School of Computing & Information Sciences
Gabriel Lizarraga developed a neuroimaging computer application for storing, organizing, and processing data, used by several research centers, including the Miami Beach Mount Sinai Medical Center, 1Florida ADRC, Nicklaus Children’s Hospital, Baptist Hospital of Miami, University of Florida in Gainesville, and the University of Miami. Gabriel became a member of the NSF-funded CATE Center for Advanced Technology and Education) center at FIU since 2008. He participated in the PIRE program, traveling to Barcelona, where he coded for Marenostrum (the most powerful supercomputer in Spain), the IBM Watson Center in New York and the Fluminense Federal University in Rio de Janeiro.
Gabriel received honorable mention in 2001 from the NSF GRFP Fellowship in 2011 and served as a reviewer for the SoutheastCon in Norfolk, VA, in 2016. He finished his bachelors, graduating Magna Cum Laude, in December 2009, and was awarded with the “Outstanding Graduate Award”, finishing his master’s degree in 2010. Early in his PhD studies he received the GAANN Fellowship for two years. Gabriel’s PhD research culminated in the creation of a multi-server web-based application: Neuroimaging Web Services Interface (NWSI), hosted in a secure website at FIU and providing a multitude of services for processing MRI, PET, DTI, and other brain images, with an emphasis in multimodal imaging and data sharing in Alzheimer’s disease and Epilepsy.
Structural and functional brain images are generated as essential elements for medical experts to learn about the different functions of the brain in its normal and pathology states, provide diagnosis and prevention measures, and tailor treatment plans that are subject specific. These images are typically visually inspected by experts in the field and stored as part of a patient’s medical history. Many software packages are available to process medical images, but they are complex and difficult to use for non-computer experts. The software packages are also hardware intensive, requiring specialized servers. Furthermore, the results obtained after processing vary depending on the native operating system as data processed in one system cannot typically be combined with data acquired from another system. As a consequence, this dissertation proposes a novel Neuroimaging Web Services Interface (NWSI) as a series of processing pipelines for a common platform to store, process, visualize and share data with the research community.
The NWSI platform, made up of a series of interconnected servers, is password protected, and is securely accessible through a HIPPA compliant web interface from anywhere in the world. The web-interface driving NWSI is based on Drupal, a popular open source content management system. Drupal provides a user-based platform, in which the core code for the security and design tools are updated and patched frequently to address vulnerabilities, as well as to add new functionalities. New features can also be added to Drupal via modules which can be integrated with Drupal core code, allowing new code to run on Drupal, while maintaining the core software secure and intact. The webserver architecture allows (1) visualization of results by embedding interactive visual analysis of multi-faceted neuroimaging data, and (2) downloading tabulated data results for further processing. Several forms are also available on the interface to capture demographic and clinical data. The processing pipeline starts from a FreeSurfer (FS) reconstruction of T1-weighted MRI images. Subsequently, PET, DTI, and fMRI images can be uploaded and registered to the T1 reference image and viewed directly on the interface using our image browser.
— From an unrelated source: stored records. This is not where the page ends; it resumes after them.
/-- Settles O53: the bring-up nibbles reach 4-bit mode from any LCD side, and the configuration bytes keep it. -/
theorem initConvergesTheController : Obligations.InitConvergesTheController := by
  intro s t n hlegal hs hf hp hfunction hdisplay hclear hentry hn ht him
  obtain rfl := Host.Outcome.next.inj ((execInit_uninitialized hs hf hp).symm.trans ht)
  obtain ⟨u, hu, h, hseen⟩ := run_init hlegal hn him
  rw [seen_initActions hfunction hdisplay hclear hentry] at hseen
  simp only [Prod.mk.injEq] at hseen
  obtain ⟨hexpander, -, hlcd⟩ := hseen
  exact ⟨u, hu, h.phase, hlcd, hexpander⟩

/-- Either write in Ready keeps the 4-bit framing (R96, R98, R115). -/
theorem write_keeps_framing {o : BitVec 2} (ho : o = opWriteCommand ∨ o = opWriteData) {s t : State} {d : Byte} {n : Nat}
    (hlegal : s.params.Legal) (hs : s.seq = .idle) (hf : s.failed = false) (hp : s.phase = .ready) (hlcd : s.lcd = .f4h)
    (hd : keepsFourBitMode d = true) (hn : n = 8 + 2 * (s.params.dStrobe + s.params.dSettle))
    (ht : acceptWrite o d s = .next t) (him : t.Immediate n) :
    ∃ u, runSteps n t = .next u ∧ u.resp = 0x0004 ∧ u.lcd = .f4h := by
  rw [acceptWrite_ready hs hf hp, start_write ho] at ht
  obtain rfl := Host.Outcome.next.inj ht
  rw [← minCycles_sendByte_of_legal hlegal d (rsOfOp o)] at hn
  subst hn
  obtain ⟨u, hu, h, hseen⟩ := run_operation_seen hlegal (actions_write ho s.params d) him
  rw [seen_sendByte s.params hd _ hlcd] at hseen
  have hresp : respWord .ok 0b00 4 = 0x0004 := by decide
  exact ⟨u, hu, h.response.trans hresp, congrArg (·.2.2) hseen⟩

/-- Settles O54: both writes are SEND_BYTE of their byte. -/
theorem writesKeepTheFraming : Obligations.WritesKeepTheFraming := by
  rintro s t i d n (rfl | rfl)
  · exact write_keeps_framing (.inl rfl)
  · exact write_keeps_framing (.inr rfl)

/-- Settles O51: the update by numbers, and EN falls once in a strobe and latch pair. -/
theorem controllerLatchesEachNibble : Obligations.ControllerLatchesEachNibble := by
  intro v h
  refine ⟨?eightBit, rfl, ?held, fun rs e m₁ m₂ u l => observe_strobe_latch v u rs e m₁ m₂ l,
    fun s rs => ⟨fun hb => ?strobe, fun hb => ?latch⟩⟩
  case eightBit | held => simp [latchNibble, isFunctionSet_eq_decide, afterFunctionSet_eq_ite]
  case strobe | latch => simp [hb, strobedAfter]

/-- Settles O52: after the first `0x3` three cases are left, and the next two bring them together. -/
theorem initNibblesConverge : Obligations.InitNibblesConverge := fun l =>
  ⟨three_threes_reach_e8 l, three_threes_two_reach_f4h l⟩

end Sys2Proof.Machine
end

section
/-! SUPPORT. The edge that accepts a word, one equation for each way it can end; what `exec` can do; and the words of the answers
(30_encoding.md R63, R72; 43_system.md R121). -/

namespace Sys2Proof.Machine

/-! ## The decoded request, and the fields of its word -/

theorem accept_legal {w : Word} {i : Instr} (h : decode w = .legal i) (s : State) : accept w s = exec i s := by
  rw [accept, h]

/-- A request is its own word, accepted. -/
theorem accept_encode (i : Instr) (s : State) : accept (encode i) s = exec i s := accept_legal (decode_encode i) s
The Webserver captures the uploaded images and performs essential functionalities, but the processing is done on the supporting servers. The computational platform is responsive and scalable; more servers can be added if the workload increases. The current pipeline for PET processing calculates all regional Standardized Uptake Value ratios (SUVRs). The FS and SUVR calculations have been validated using Alzheimer’s Disease Neuroimaging Initiative (ADNI) input images, and results posted at Laboratory of Neuro Imaging (LONI). In an effort to confront the challenges of data comparability across sites, the NWSI system provides access to a calibration process through the centiloid scale, consolidating as a consequence Florbetapir and Florbetaben tracers in amyloid PET images. The interface also offers onsite access to machine learning algorithms for data classification and introduces new heat maps that augment and facilitate expert visual rating of PET images. The system has been piloted using data and expertise from Mount Sinai Medical Center, the 1Florida Alzheimer’s Disease Research Center (ADRC), Baptist Health South Florida, Nicklaus Children’s Hospital, and the University of Miami Center for Cognitive Neuroscience and Aging. All results were obtained using our processing servers in order to maintain data validity, consistency, and minimum processing bias due to mixing outputs from dissimilar servers.